DIRECTIONS
A single figure is required: the number of lines below in which the word "start" occurs.

Stored data:
-- ==== Sys2Proof/Laws/Quiet.lean ====
section
/-! SUPPORT. Where an operation can stand between two steps (spec/60_exceptions.md R286, spec/70_reset_and_hazards.md R312):
returned with everything at rest, or in one of the waits that have no bound. One lemma per operation. -/

namespace Sys2Proof.Machine

/-! ## Everything at rest -/

/-- The engine between two of its commands, with configuration `c`. -/
structure State.Calm (c : Config) (s : State) : Prop where
  rested : s.Rested
  clock  : s.kseq.running = true
  cfg    : s.cfg = c
  mem    : s.mem.wf = true
  lanes  : s.lanes = s.session.dataWidth
  done   : s.done = false

variable {c : Config} {s t : State} {o : ReadOp} {fed : Nat}

theorem State.Rested.of_same {s t : State} (h : s.Rested) (h1 : t.cseq = s.cseq) (h2 : t.dseq = s.dseq) (h3 : t.dma0 = s.dma0)
    (h4 : t.dma1 = s.dma1) : t.Rested :=
  ⟨h1 ▸ h.cseq, h1 ▸ h.cwaits, h2 ▸ h.dseq, h2 ▸ h.dwaits, h3 ▸ h.dma0, h4 ▸ h.dma1⟩

namespace State.Calm

theorem setPhase (h : s.Calm c) (p : Phase) : (s.setPhase p).Calm c :=
  ⟨h.rested.of_same rfl rfl rfl rfl, h.clock, h.cfg, h.mem, h.lanes, h.done⟩

theorem raise (h : s.Calm c) (x : Cause) : (s.raise x).Calm c :=
  ⟨h.rested.of_same rfl rfl rfl rfl, h.clock, h.cfg, h.mem, h.lanes, h.done⟩

theorem setCard (h : s.Calm c) (ts : List Turn) : ({ s with card := ts } : State).Calm c :=
  ⟨h.rested.of_same rfl rfl rfl rfl, h.clock, h.cfg, h.mem, h.lanes, h.done⟩

theorem setMem (h : s.Calm c) {m : Memory} (hm : m.wf = true) : (s.setMem m).Calm c :=
  ⟨h.rested.of_same rfl rfl rfl rfl, h.clock, h.cfg, hm, h.lanes, h.done⟩

theorem setSession (h : s.Calm c) {x : Session} (hx : x.dataWidth = s.session.dataWidth) :
    ({ s with session := x } : State).Calm c :=
  ⟨h.rested.of_same rfl rfl rfl rfl, h.clock, h.cfg, h.mem, h.lanes.trans hx.symm, h.done⟩

theorem setWidth (h : s.Calm c) (w : Width) : (s.setWidth w).Calm c :=
  ⟨h.rested.of_same rfl rfl rfl rfl, h.clock, h.cfg, h.mem, rfl, h.done⟩

theorem setCrc (h : s.Calm c) (a : BitVec 8) (b : BitVec 16) : ({ s with crc7Reg := a, crc16Reg := b } : State).Calm c :=
  ⟨h.rested.of_same rfl rfl rfl rfl, h.clock, h.cfg, h.mem, h.lanes, h.done⟩

theorem setFree (h : s.Calm c) (f : List Word) (k : Nat) : ({ s with free := f, freeCount := k } : State).Calm c :=
  ⟨h.rested.of_same rfl rfl rfl rfl, h.clock, h.cfg, h.mem, h.lanes, h.done⟩

theorem drawn (h : s.Calm c) : s.drawn.Calm c := by
  rw [drawn_eq]; exact h.setFree _ _

theorem scramble (h : s.Calm c) (a : Word) (n : Nat) : (s.scramble a n).Calm c := by
  obtain ⟨ws, f, k, -, e⟩ := scramble_spec s a n
  rw [e]
  exact (h.setMem (Memory.wf_writeWords h.mem a ws)).setFree f k

/-- The terms of Laws/Request for a state at rest. -/
theorem base (hc : c.wf) (h : s.Calm c) : SendBase s :=
  ⟨h.rested.dseq, h.rested.dwaits, h.rested.dma1, h.clock, by rw [h.cfg]; exact hc⟩

theorem start (h : s.Calm c) : Sent (fun _ => True) s s s.session s.lastFailure s.card s.appPrefix [] :=
  ⟨rfl, rfl, rfl, rfl, rfl, h.lanes, rfl, rfl, rfl, h.done, rfl, rfl, rfl, rfl, h.rested.cseq, h.rested.cwaits, h.rested.dma0, rfl,
    h.mem, fun _ _ => rfl, rfl, rfl, rfl⟩

/-- What a command leaves is at rest again. -/
theorem of_sent {touched : Nat → Prop} {x : Session} {f : Option Cause} {rest : List Turn} {a : Bool} {ev : List PinEvent}
    (h : s.Calm c) (k : Sent touched s t x f rest a ev) : t.Calm c :=
  ⟨⟨k.cseq, k.cwaits, k.dseq ▸ h.rested.dseq, k.dseq ▸ h.rested.dwaits, k.dma0, k.dma1 ▸ h.rested.dma1⟩, k.kseq ▸ h.clock,
    k.cfg.trans h.cfg, k.wf, k.lanes.trans (by rw [k.session]), k.done⟩

/-- SD_COMMAND with a response, whatever the card does. -/
theorem command (hc : c.wf) (h : s.Calm c) {cmd : BitVec 6} {param dst : Word} {res : ResSize} (hr : res ≠ .none)
    (ha : dst.toNat + 4 * res.words ≤ 2 ^ 32) : (sdCommand cmd param res dst s).2.Calm c := by
  obtain ⟨b, v, e, k⟩ := h.start.any (cmd := cmd) (param := param) (h.base hc) (fun _ _ => trivial) hr ha
  rw [e]
  exact h.of_sent k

SOLUTION TO THIS TASK
2